Five points on addiction and treatment from group’s report on opioid epidemic

Boston Health Care for the Homeless Program opened its sobering center in April 2016, filling what had been a conference room. (Photo: BHCHP)

The spiraling opioid drug epidemic has addiction treatments advertising on public transportation and local police looking at public lockboxes stocked with overdose treatments for use by passers-by – and now a more comprehensive approach proposed by a Cambridge working group. Led by vice mayor Marc McGovern, the group began work in August on a report released Friday on “Addressing the Opioid Epidemic in Cambridge.”

Here are five of the most worrisome and intriguing takeaways from the report, using the report’s original language when possible, though edited lightly for publication.

We’re about to start getting real-time information. Much of the information in the report comes from recent years, but may already be outmoded. (Consider, for instance, that overdoes deaths in Cambridge doubled in 2016 from the previous year, which was nearly a doubling of overdose deaths from the year before that.)

But now the Cambridge Public Health Department has developed a system to fill gaps in information “related to local demographics and geography.” Staff designed a system for collecting and analyzing weekly data from ambulance services and monthly Cambridge Health Alliance data, in addition to annual data from the AIDS Action Committee’s Needle Exchange and Overdose Prevention Program.
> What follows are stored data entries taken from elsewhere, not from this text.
/-- LDF is accepted: counted on MTX, its results late. -/
def issueLdf (s : State) (a : Agent) (g : Group) (f : LF) (keys : List (Option Nat)) (miss : W32) : Out State :=
  match s.poisonIn keys (if f.scl then 4 else f.ty.size) with
  | some l =>
    let (g, s) := s.ldfRaised g
    .next (s.raise a g { code := 0x0C, lanes := g.allLanes, d32 := BitVec.ofNat 64 l, d40 := BitVec.ofNat 64 (s.structAt l) })
  | none =>
    let m := { MtxOp.blank (.ldf f) none with keys := keys, sb := some miss }
    issueMtx s a g f 2 m fun g op =>
      if f.scl then
        match f.dst with
        | .v n => g.postLate ((List.range g.width).map fun l => .v l n.val 0) op
        | .s n => g.postLate [.s n.val 0] op
        | _ => g
      else g.postRun f.dst (fragWords f.ty) op

/-- The code of zero in a type (R88): what an element outside the tensor counts as (R104). -/
def zeroCode (t : Ty) : Nat := if t = .ds8 then 0x77 else 0

/-- LDF (R211-R213). A misaligned origin's record holds the origin register; scales are read where no data page gives a GEOM
(assumption 31). -/
def execLdf (f : LF) (s : State) : Out State :=
  startMtx s (Wf.ldf f) f (sRun f.sa 4 ++ [(f.sb, 1)]) fun a g r =>
    let w := g.width
    let win := s.teamOf g |>.map fun t => t.window (windowOf f)
    let rc := r.rcd f.sa
    let origin := r.uni 1 f.lit f.sb
    let i0 := origin.toNat % 2 ^ 32
    let j0 := origin.toNat / 2 ^ 32
    let kb := kbOf f.ty
    if w < 16 then .next (s.divergent a g g.live)
    else if !f.scl && !runOk f.dst (nregOf (fragWords f.ty) w) then .next (s.illegal a g)
    else if f.isWin && winRowlen (win.getD 0) = 0 then .next (s.bounds a g g.allLanes origin)
    else if !f.isWin && (!rc.valid f.ty.size || rc.rowlen = 0) then .next (s.bounds a g g.allLanes origin)
    else if (if f.roleB then i0 else j0) % kb ≠ 0 then .next (s.misaligned a g g.allLanes origin)
    else if g.counter 6 ≥ 63 && g.parkOp.isNone then .next (s.parkRoom a g 6)
    else
      let elems := regionElems f.roleB kb i0 j0
      let reg := if f.isWin then
          match s.teamOf g with
          | some t => s.regionWindow a g f t (win.getD 0) elems
          | none => .stop (s.bounds a g g.allLanes origin)
        else s.regionRecord a g f rc elems
      match reg with
      | .stop s => .next s
      | .ok keys geom s =>
        if f.scl then
          let c := if f.isWin then winRowlen (win.getD 0) else rc.rowlen
          let rn := if f.isWin then winSize (win.getD 0) / (c * f.ty.size) else rc.extent / (c * f.ty.size)
          if geom = some 0 then issueLdf s a g f ((scaleAt f.roleB c rn i0 j0).map fun _ => none) oneF32
          else
            let base : Nat ⊕ Nat := if f.isWin then .inr (((s.teamOf g).map fun t => spadKey t.core (t.base + winScoff (win.getD 0))).getD 0) else .inl rc.scale
            match s.scaleKeys a g (rc.traceTag g) base (scaleAt f.roleB c rn i0 j0) with
            | .stop s => .next s
            | .ok ks _ s => issueLdf s a g f ks 0
        else
          let ps : List (Nat × List Piece) := if !f.isWin then [] else
            (List.range keys.length).filterMap fun i => (keys.getD i none).map fun k =>
              (i / (4 / f.ty.size) % w, [{ key := k, n := f.ty.size, coh := true, va := 0 }])
          let (g', s') := if f.isWin && (s.quadQueue g.core g.quad).length < 16 then s.noteRace g false (s.raceWords g ps) else (g, s)
          issueLdf s' a g' f keys (BitVec.ofNat 32 (zeroCode f.ty))

/-! ### Completion -/

/-- The engine fault of an operation (R269, R271). -/
def State.mtxFault (s : State) (m : MtxOp) (cause : Nat) (d32 d40 : Nat) : State :=
  s.sendRec (m.core / 12) { m.rcd with cause := cause, d32 := BitVec.ofNat 64 d32, d40 := BitVec.ofNat 64 d40, d56 := BitVec.ofNat 64 s.time }

/-- The writes of a late result in a group that holds some of the issuing group's lanes: each takes its
value from the operation's writes, by home lane; none leaves the register. -/
def Res.fill (ws : List Write) (shift : Nat) (r : Res) (flags : List (Nat × Nat)) : Res :=
  { r with
    late := false, flags := flags
    writes := r.writes.filterMap fun w =>
      match w with
      | .v l n _ => ws.findSome? fun x => match x with
        | .v l' n' y => if l' = l + shift ∧ n' = n then some (.v l n y) else none
        | _ => none
      | .q l p _ => ws.findSome? fun x => match x with
        | .q l' p' y => if l' = l + shift ∧ p' = p then some (.q l p y) else none
        | _ => none
      | .s n _ => ws.findSome? fun x => match x with
        | .s n' y => if n' = n then some (.s n y) else none
        | _ => none }

/-- What an operation has produced for a group that holds some of the issuing group's lanes (R67): the values of its
late result, which arrives as any other from now on, and its flags; a result with nothing left is outstanding no longer. -/
def Group.landOp (g : Group) (op home : Nat) (ws : List Write) (flags : Nat) : Group :=
  if g.results.any fun r => r.op == some op && r.late then
    let fl := if flags = 0 then [] else (List.range g.width).map fun l => (l, flags)
    { g with results := (g.results.map fun (r : Res) => if r.op == some op && r.late then r.fill ws (g.home - home) fl else r).filter fun r =>
        !(r.op == some op && r.writes.isEmpty && r.flags.isEmpty) }
  else g

def State.landOp (s : State) (op home : Nat) (ws : List Write) (flags : Nat) : State :=
  { s with groups := s.groups.map fun g => g.landOp op home ws flags }

/-- The matrix unit as a source (R384). -/
def MtxOp.source (m : MtxOp) : Nat := srcOf 2 (m.core / 12) (m.core % 12) m.quad

/-- The end of an operation waits for room for its record (R393). -/
def State.mtxHeld (s : State) (m : MtxOp) : Bool :=
  s.blocked m.ctx m.source 0x31 m.trTag

/-- No result of an operation is outstanding. -/
def State.landed (s : State) (op : Nat) : Bool := s.groups.all fun g => g.results.all fun r => r.op != some op

/-- The matrix operation ends: it leaves the queue and lowers MTX (R252). -/
def State.endMtx (s : State) (m : MtxOp) (err : Bool) : State :=
  let s := { s with mtx := s.mtx.filter fun x => x.op != m.op }
  let s := s.traceE m.rcd 2 0x31 m.trTag m.core (m.tile.getD 0) (m.rcd.seq + bit err * 2 ^ 31)
  s.completeAll m.op

/-- The operation has done its work, and ends when its register results have arrived. -/
def State.landMtx (s : State) (m : MtxOp) (err : Bool) : State :=
  if s.landed m.op then s.endMtx m err else { s with mtx := s.mtx.map fun x => if x.op == m.op then { x with landing := some err } else x }

/-- The operations whose last results have arrived end. -/
def State.endLanded (s : State) : State :=
  (s.mtx.filter fun m => m.landing.isSome && s.landed m.op && !s.mtxHeld m).foldl (fun s m => s.endMtx m (m.landing.getD false)) s

/-- An operation that writes nothing ends in error (R271). -/
def State.failMtx (s : State) (m : MtxOp) (cause d32 d40 : Nat) : State :=
  ((s.mtxFault m cause d32 d40).landOp m.op m.home [] 0).landMtx m true

def State.putTile (s : State) (m : MtxOp) (x : Tile) : State :=
  match s.team? m.ctx m.tlin with
  | some t => s.setTeam (t.setTile x)
  | none => s

/-- Flags for the groups that count an operation, resident or in a phase record (R97, R263, R269, R300). -/
def State.orStat (s : State) (op : Nat) (fstat mstat : W32) : State :=
  let f := fun (g : Group) => if g.ops.any (fun o => o.op == op) then { g with fstat := g.fstat ||| fstat, mstat := g.mstat ||| mstat } else g
  { s with groups := s.groups.map f
           teams := s.teams.map fun t => if t.phases.isEmpty then t else { t with phases := t.phases.map fun p => { p with grp := f p.grp } } }

/-! ### Sampling (R407) -/

/-- A sampled operation that has updated its tile is retained, or skipped for want of a slot. -/
def State.retain (s : State) (m : MtxOp) (x : Sample) : State :=
  if !m.sampled then s
  else
    let d := m.rcd.seq + m.audTag * 2 ^ 16
    if (s.aud.samples.filter fun y => y.ridge == m.core / 12).length ≥ 64 then
      (s.countSlot m 816).traceE m.rcd 6 0x62 m.audTag m.core 0 d
    else ({ s with aud := { s.aud with samples := s.aud.samples ++ [x] } }).traceE m.rcd 6 0x60 m.audTag m.core (m.tile.getD 0) d

def MtxOp.sample (m : MtxOp) (aty bty : Ty) (a b : List W32) (sa : List W32) (sb : W32) (old new : Tile) : Sample :=
  { ridge := m.core / 12, ctx := m.ctx, tag := m.audTag, ord := m.audOrd, tile := m.tile.getD 0, rcd := m.rcd, aty := aty, bty := bty
    a := fragElems aty a, b := fragElems bty b, sa := sa, sb := sb, told := old.words.toList, tnew := new.words.toList
    by_ := m.by_, slot := m.audSlot }

/-- A tile update by fragments. -/
def State.updateTile (s : State) (m : MtxOp) (f : LF) (x : Tile) (a : List W32) (sa : List W32) : State :=
  let sb := m.sb.getD oneF32
  let y := mmaTile x f.ty f.bty a m.b sa sb
  ((s.putTile m y).retain m (m.sample f.ty f.bty a m.b sa sb x y)).endMtx m false

/-! ### Drains -/

/-- r(i, j) of R261 with its flags. -/
def drainCell (m : MtxOp) (f : LF) (x : Tile) (i j : Nat) : Nat × Nat :=
  let n := 4 / f.ty.size
  let idx := 16 * i + j
  let w := idx / n
  let mode := if f.rnd = .md then gmRnd m.gmode else f.rnd
  let e : Env := { ty := f.ty, mode := mode, sat := f.mod.getLsbD 0 || gmSat m.gmode, ftz := gmFtz m.gmode
                   sr := if mode = .sr then srbits m.srSeed m.srCtr (m.home + w % m.width) (w / m.width * n + idx % n) else 0 }
  let t := fvOf .f32 (x.get i j).toNat
  let sc := fvOf .f32 (m.sb.getD (m.sa.getD i 0)).toNat
  let p := FV.mul t sc
  match m.bias with
  | none => fround e [t, sc] p
  | some b =>
    let bv := fvOf .f32 (b.getD j 0).toNat
    let y := FV.add e.down p.1 bv
    fround e [t, sc, bv] (y.1, p.2 ||| y.2)

def drainAll (m : MtxOp) (f : LF) (x : Tile) : List (Nat × Nat) := (List.range 256).map fun k => drainCell m f x (k / 16) (k % 16)

/-- Words of drained elements in order. -/
def packDrain (t : Ty) (xs : List Nat) : List W32 :=
  let n := 4 / t.size
  (List.range (256 / n)).map fun w => (packWords t n ((List.range n).map fun p => xs.getD (w * n + p) 0)).headD 0

/-- The issuing group's push number of the first slot that a late result fills. -/
def State.pushOf (s : State) (op : Nat) : Nat :=
  (s.groups.findSome? fun g => (g.results.find? fun r => r.op == some op && r.late).bind fun r =>
    r.writes.foldl (fun m w => match w with
      | .q _ p _ => some (match m with
        | none => p
        | some q => min p q)
      | _ => m) none).getD 0

/-- The writes of a run of words for the issuing group's lanes. -/
def opWrites (m : MtxOp) (d : Spec) (push : Nat) (words : List W32) : List Write :=
  (List.range words.length).flatMap fun i =>
    match d with
    | .v n => [.v (i % m.width) (n.val + i / m.width) (words.getD i 0)]
    | .q _ => [.q (i % m.width) (push + i / m.width) (words.getD i 0)]
    | _ => []

/-- The values that a drain reports (R261, R411), its flags and the clearing of the tile (`.z`). -/
def State.afterDrain (s : State) (m : MtxOp) (f : LF) (x : Tile) (rs : List (Nat × Nat)) : State :=
  let s := if m.audOn then s.reportAll m.ctx (m.core / 12) m.by_ m.audTag m.audSlot m.rcd (rs.map fun p => fvOf f.ty p.1) else s
  if f.mod.getLsbD 1 then s.putTile m { x with words := Vector.replicate 256 0 } else s

def State.endMdrain (s : State) (m : MtxOp) (f : LF) (x : Tile) : State :=
  let rs := drainAll m f x
  let s := s.afterDrain m f x rs
  let ws := opWrites m f.dst (s.pushOf m.op) (packDrain f.ty (rs.map Prod.fst))
  (s.landOp m.op m.home ws (orAll (rs.map Prod.snd))).landMtx m false

def State.endMdrains (s : State) (m : MtxOp) (f : LF) (x : Tile) : State :=
  let rs := drainAll m f x
  let key := (m.keys.headD none).getD 0
  let pitch := ((m.sv.headD 0).toNat) / 2 ^ 32
  let z := f.ty.size
  let rows := (List.range 16).map fun i => (key + i * pitch, ((rs.drop (16 * i)).take 16).flatMap fun p => toLE z p.1)
  let ps : List Piece := rows.map fun p => { key := p.1, n := p.2.length, coh := true, va := 0 }
  let bad := s.badLines ps
  let s := rows.foldl (fun s p =>
    s.engineWrite 2 m.op m.core ((p.2.mapIdx fun i b => (p.1 + i, true, b)).filter fun x => !bad.any fun l => decide (l ≤ x.1) && decide (x.1 < l + 128))) s
  let s := (s.afterDrain m f x rs).orStat m.op (BitVec.ofNat 32 (orAll (rs.map Prod.snd))) 0
  match bad with
  | [] => (s.cleanLines (ps.flatMap fun p => (List.range p.n).map fun i => p.key + i)).endMtx m false
  | l :: _ => (s.mtxFault m 0x0C l (s.structAt l)).endMtx m true

/-! ### Row statistics (R264) -/

def absBits (abs : Bool) (x : W32) : Nat := if abs then x.toNat % 2 ^ 31 else x.toNat

def rowMax (abs : Bool) (row : List W32) : Nat :=
  let bs := row.map (absBits abs)
  let y := bs.foldl (fPick .f32 true) (bs.headD 0)
  if (fvOf .f32 y).isNan then canonNan .f32 else y

def rowSum (abs : Bool) (row : List W32) : Nat :=
  (roundTo .rne 0 .f32 false false (sumFV false (row.map fun x => fvOf .f32 (absBits abs x))).1).1

def State.endMrows (s : State) (m : MtxOp) (f : LF) (x : Tile) : State :=
  let abs := f.mod.getLsbD 0
  let rows := (List.range 16).map fun i => (List.range 16).map fun j => x.get i j
  let word := fun (k : Nat) =>
    let row := rows.getD (k % m.width % 16) []
    BitVec.ofNat 32 (if k < m.width then rowMax abs row else rowSum abs row)
  let ws := opWrites m f.dst (s.pushOf m.op) ((List.range (2 * m.width)).map word)
  (s.landOp m.op m.home ws 0).landMtx m false

/-! ### Implicit convolution -/

/-- A row of MCONV's A fragment: padded, or read at an element offset (R268). -/
inductive ConvRow where
  | zero
  | pad
  | at_ (e : Nat)
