-- ==== Sys2Proof/Machine/Stops.lean ====
section
/-! DEFINITION. Stopping, resuming and releasing a context (R36, R317, R334, R335), the end of merge entries
(R132, R314) and the key slots (R342). -/

namespace Sys2Proof.Machine

/-! ### Contexts -/

/-- The context with an identifier: with every register zero while nothing has been written (assumption 12). -/
def State.ctxD (s : State) (n : Nat) : Context := (s.ctx? n).getD { ctx := n }

/-- A context's record stored. -/
def State.putCtx (s : State) (c : Context) : State :=
  if (s.ctx? c.ctx).isSome then s.setCtx c else { s with contexts := s.contexts ++ [c] }

/-- The context holds cores (R314). -/
def State.holdsCores (s : State) (ctx : Nat) : Bool := s.teams.any fun t => t.ctx == ctx && !t.retired

/-- CSTATE (R317). -/
def Stop.code : Stop → Nat
  | .none => 0
  | .stopped => 2
  | _ => 1

/-- CCMD 1 (R36, R315). -/
def State.softStop (s : State) (ctx rsoft : Nat) : State :=
  let c := s.ctxD ctx
  if c.stop = .none then s.putCtx { c with stop := if rsoft = 0 then .hard else .soft s.time rsoft } else s

/-- CCMD 2: the issue units stop issuing for the context's groups. -/
def State.hardStop (s : State) (ctx : Nat) : State :=
  let c := s.ctxD ctx
  if c.stop = .stopped then s else s.putCtx { c with stop := .hard }

/-- A group that waited resident for a phase, which has ended under a stop, goes on at its label (R300, R303). -/
def State.endResident (s : State) (g : Group) : State :=
  match g.park with
  | .phase _ _ label carry q => if g.stage = 1 then (s.wake (.group g.id) g).setGroup (g.reenter label carry q) else s
  | _ => s

/-- The restored waiters of a context register again, in the order of their first registration, after every waiter that
stands already (R295). -/
def State.registerAgain (s : State) (ctx : Nat) : State :=
  let ws := s.waiters.filter fun w => w.ctx == ctx && w.was.isSome
  if ws.isEmpty then s
  else
    (sortBy (fun (x y : Waiter) => decide (x.was.getD 0 ≤ y.was.getD 0)) ws).foldl (fun s w => s.addWaiter { w with was := none })
      (s.dropWaiters fun w => w.ctx == ctx && w.was.isSome)

/-- The number of no merge entry: that of a page which was resolved while the context of an operation was stopped. -/
def resolvedEntry : Nat := 4096

/-- CCMD 3: issue resumes, and the waits of the context start their times again (R37). -/
def State.resumeIssue (s : State) (ctx : Nat) : State :=
  let c := s.ctxD ctx
  if c.stop = .none then s
  else
    let s : State := { (s.putCtx { c with stop := .none, kstop := false }) with
      waiters := s.waiters.map fun (w : Waiter) => if w.ctx == ctx then { w with since := s.time, told := false } else w
      fuses := s.fuses.map fun (x : Fuse) =>
        if x.arrived.any fun p => (s.group? p.1).any fun g => g.ctx == ctx then { x with since := s.time } else x
      mtx := s.mtx.map fun (x : MtxOp) => if x.ctx == ctx && x.wait == some resolvedEntry then { x with wait := none } else x }
    let s := s.registerAgain ctx
    (s.groups.filter fun (g : Group) => g.ctx == ctx).foldl State.endResident s

/-- CCMD 4: the groups and teams of a stopped context leave the part, with their waits. -/
def State.releasePlaces (s : State) (ctx : Nat) : State :=
  if (s.ctxD ctx).stop ≠ .stopped then s
  else
    let gone := fun (id : Nat) => (s.group? id).any fun g => g.ctx == ctx
    let s := s.dropWaiters fun w => w.gid.any gone
    let c := s.ctxD ctx
    let left := (s.teams.filter fun t => t.ctx == ctx && !t.retired).map fun t => (t.pos, t.launch, t.pktQueue, t.pktIdx)
    let s := if left.isEmpty then s else s.putCtx { c with away := c.away ++ left }
    { s with
      fuses := s.fuses.filter fun x => !(x.arrived.any fun p => gone p.1)
      sys := s.sys.filter fun (q : SysReq) => !gone q.gid
      mtx := s.mtx.filter fun m => m.ctx != ctx
      groups := s.groups.filter fun g => g.ctx != ctx
      teams := s.teams.filter fun t => t.ctx != ctx }

/-- An MCONV that waits on a translation fault, or an operation queued behind one on its tile (R251). -/
def State.cancellable (s : State) (op : Nat) : Bool :=
  match s.mtx.findIdx? fun m => m.op == op with
  | none => false
  | some k =>
    match s.mtx[k]? with
    | none => false
    | some m => (s.mtx.take (k + 1)).any fun x =>
        x.core == m.core && x.quad == m.quad && x.ctx == m.ctx && x.tlin == m.tlin && x.tile.isSome && x.tile == m.tile && x.wait.isSome

/-- What a hard stop waits for in a group, resident or in a phase record, has completed (R39, R251, R317). -/
def State.quietGrp (s : State) (g : Group) : Bool :=
  g.park != .exiting && (match g.park with
    | .fence _ _ => false
    | _ => true) &&
  g.results.all (fun r => r.op.any s.cancellable) && g.ops.all fun o => o.path == 6 && s.cancellable o.op

/-- Everything that a hard stop waits for has completed (R317). -/
def State.quiet (s : State) (ctx : Nat) : Bool :=
  s.groups.all (fun g => g.ctx != ctx || s.quietGrp g) &&
  s.teams.all (fun t => t.ctx != ctx || t.phases.all fun p => s.quietGrp p.grp) &&
  s.copies.all (fun c => c.ctx != ctx) && s.net.ops.all fun o => o.ctx != ctx || isCol o.who

/-- The results that have arrived for a group of a stopped context are in its registers: the image holds none in flight
(R39). -/
def State.settleStopped (s : State) : State :=
  if s.contexts.any fun c => c.stop == .stopped then
    { s with groups := s.groups.map fun g => if g.results.isEmpty || !s.stoppedGrp g then g else g.drainResults }
  else s

def execSoftStop (s : State) : Out State :=
  match s.ev with
  | .nat ctx => .next (s.softStop ctx (s.col ((s.ctxD ctx).chome % 48)).rsoft.toNat)
  | _ => .next s

def execHardStop (s : State) : Out State :=
  match s.ev with
  | .nat ctx => .next (s.hardStop ctx)
  | _ => .next s

def execHardStopComplete (s : State) : Out State :=
  match s.ev with
  | .nat ctx =>
    if (s.ctxD ctx).stop = .hard ∧ s.quiet ctx then
      -- every access of its groups has its place in the memory order
      let s := s.placeAll
      .next (s.putCtx { s.ctxD ctx with stop := .stopped })
    else .next s
  | _ => .next s

/-- R36, R334: the soft watchdog expires. -/
def State.softDue (s : State) (c : Context) : Bool :=
  match c.stop with
  | .soft since rsoft => decide (s.time ≥ since + 16 * rsoft)
  | _ => false

def execSoftStopTimeout (s : State) : Out State :=
  match s.ev with
  | .nat ctx => if s.softDue (s.ctxD ctx) then .next (s.hardStop ctx) else .next s
  | _ => .next s

/-! ### The end of a merge entry -/

/-- Everything that waits for an entry: groups, engine operations, reports and packets (R132, R134, R365). -/
def State.resolve (s : State) (num : Nat) (lost : Bool) : State :=
  match s.merges.find? fun m => m.num == num with
  | none => s
  | some m =>
    let l := if lost then some (m.page * 4096, m.cause) else none
    let s := s.endMerge num lost
    -- what the cols declare unrecoverable is delivered, once for each ridge that was told (R132, R331)
    let s := if lost then m.ridges.foldl (fun (s : State) n =>
      match s.groups.find? fun g => g.ridge == n && m.groups.contains g.id with
      | some g => s.holdEv { g.record 0x0B with cause := m.cause, merge := num, lanes := g.mask, d32 := BitVec.ofNat 64 (m.page * 4096), d56 := BitVec.ofNat 64 s.time }
      | none => s) s else s
    let s := { s with
      mtx := s.mtx.map fun (x : MtxOp) =>
        if x.wait == some num then { x with wait := if (s.ctxD x.ctx).stop == Stop.stopped then some resolvedEntry else none, lost := l } else x
      copies := s.copies.map fun (x : CopyOp) => if x.wait == some num then { x with wait := none, lost := l } else x
      net := { s.net with
        ops := s.net.ops.map fun (x : NetOp) => if x.wait == some num then { x with wait := none, lost := l } else x
        loop := s.net.loop ++ ((s.net.waits.filter fun (w : RxWait) => w.entry == num && !lost).map fun (w : RxWait) => w.pkt)
        refused := s.net.refused ++ ((s.net.waits.filter fun (w : RxWait) => w.entry == num && lost).map fun (w : RxWait) => w.pkt)
        waits := s.net.waits.filter fun (w : RxWait) => w.entry != num }
      aud := { s.aud with samples := s.aud.samples.map fun (x : Sample) => if x.wait == some num then { x with wait := none, lost := l } else x } }
    s.reportsAfter num m.cause lost

/-- A write of MRESOLVE (R314). -/
def State.mresolve (s : State) (v : W64) : State := s.resolve (v.toNat % 4096) (v.getLsbD 63)

def execMresolve (s : State) : Out State :=
  match s.ev with
  | .word v => .next (s.mresolve v)
  | _ => .next s

/-! ### BARREINIT (R314) -/

/-- The barrier a team's col reinitialises: none where the write is refused. -/
def State.barReinit (s : State) (t : Team) (v : W64) : Option State :=
  let n := v.toNat % 64
  let cnt := bitsOf v.toNat 25 16
  if cnt = 0 ∨ n ≥ t.bcnt then none
  else some (s.barInit { rcd := { code := 0, ctx := t.ctx, place := t.core % 12 }, tag := 0, core := t.core } t n cnt)

def execBarreinit (s : State) : Out State :=
  match s.ev with
  | .natWord k v =>
    match s.teams[k]? with
    | some t => if t.retired then .next s else .next ((s.barReinit t v).getD s)
    | none => .next s
  | _ => .next s

/-! ### Key slots (R342) -/

def State.key (s : State) (n : Nat) : KeySlot := s.keys.getD n {}

def State.setKey (s : State) (n : Nat) (k : KeySlot) : State :=
  { s with keys := if h : n < 1024 then s.keys.set n k h else s.keys }

/-- A col's KSLOT names a slot that KCMD may act on. -/
def Col.slotOk (c : Col) : Bool := decide (1 ≤ c.kslot.toNat) && decide (c.kslot.toNat ≤ 1023)

/-- KCMD 1 on a slot: a fresh random key. -/
def State.drawKey (s : State) (slot owner : Nat) : State :=
  let key := (List.range 4).foldl (fun k i => k + (Config.random s.tick (10 + i)).toNat * 2 ^ (64 * i)) 0
  s.setKey slot { key := key, ctr := 0, owner := owner % 2 ^ 16, valid := true }

/-- KCMD 3 on a col's slot. -/
def State.installKey (s : State) (n : Nat) : State :=
  let c := s.col n
  let key := (List.range 4).foldl (fun k i => k + (c.key.getD i 0).toNat * 2 ^ (64 * i)) 0
  (s.setKey c.kslot.toNat { key := key, ctr := 0, owner := c.kown.toNat % 2 ^ 16, valid := true }).setCol n { c with key := Vector.replicate 4 0 }

/-- KCMD (R342): none where it is refused. -/
def State.kcmd (s : State) (n cmd : Nat) : Option State :=
  let c := s.col n
  if !c.slotOk then none
  else
    match cmd with
    | 1 => some (s.drawKey c.kslot.toNat c.kown.toNat)
    | 2 => some (s.setKey c.kslot.toNat {})
    | 3 => some (s.installKey n)
    | _ => none

/-- A KCMD command by a col at monitor privilege. -/
def keyStep (s : State) (cmd : Nat) : Out State :=
  match s.ev with
  | .nat n => if (s.col n).priv = .monitor then .next ((s.kcmd n cmd).getD s) else .next s
  | _ => .next s

def execKeyDraw (s : State) : Out State := keyStep s 1
def execKeyErase (s : State) : Out State := keyStep s 2
def execKeyInstall (s : State) : Out State := keyStep s 3

end Sys2Proof.Machine
end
Formal data summaries begin arriving “in late 2017.”

Young adults are at risk. Opioids were behind more than a quarter of all fatalities in the state among those age 18 to 24, according to data from 2013-14, and more than one-third of all fatalities among those age 25 to 34 (as well as for more than 40 percent of men in this group). In 2015, roughly two out of every three people who died from opioids were younger than 45.

More drug-disposal points are called for. Last year the city collected more than 9,800 pounds of unwanted medication at community “take-back” events; at four household hazardous waste collection days run by the Department of Public Works; by offering prepaid mailers to the public; and by maintaining a 24/7 medication disposal kiosk at the police department’s headquarters. McGovern’s working group wants a second safe medical disposal site for prescription drugs and needles open by spring and three more by spring 2020, likely at hospitals or pharmacies. (That’s right: The epidemic is still expected to be a thing in 2020.)

“It would be more convenient for residents that cannot travel to East Cambridge or are not willing to visit the police department,” the report says.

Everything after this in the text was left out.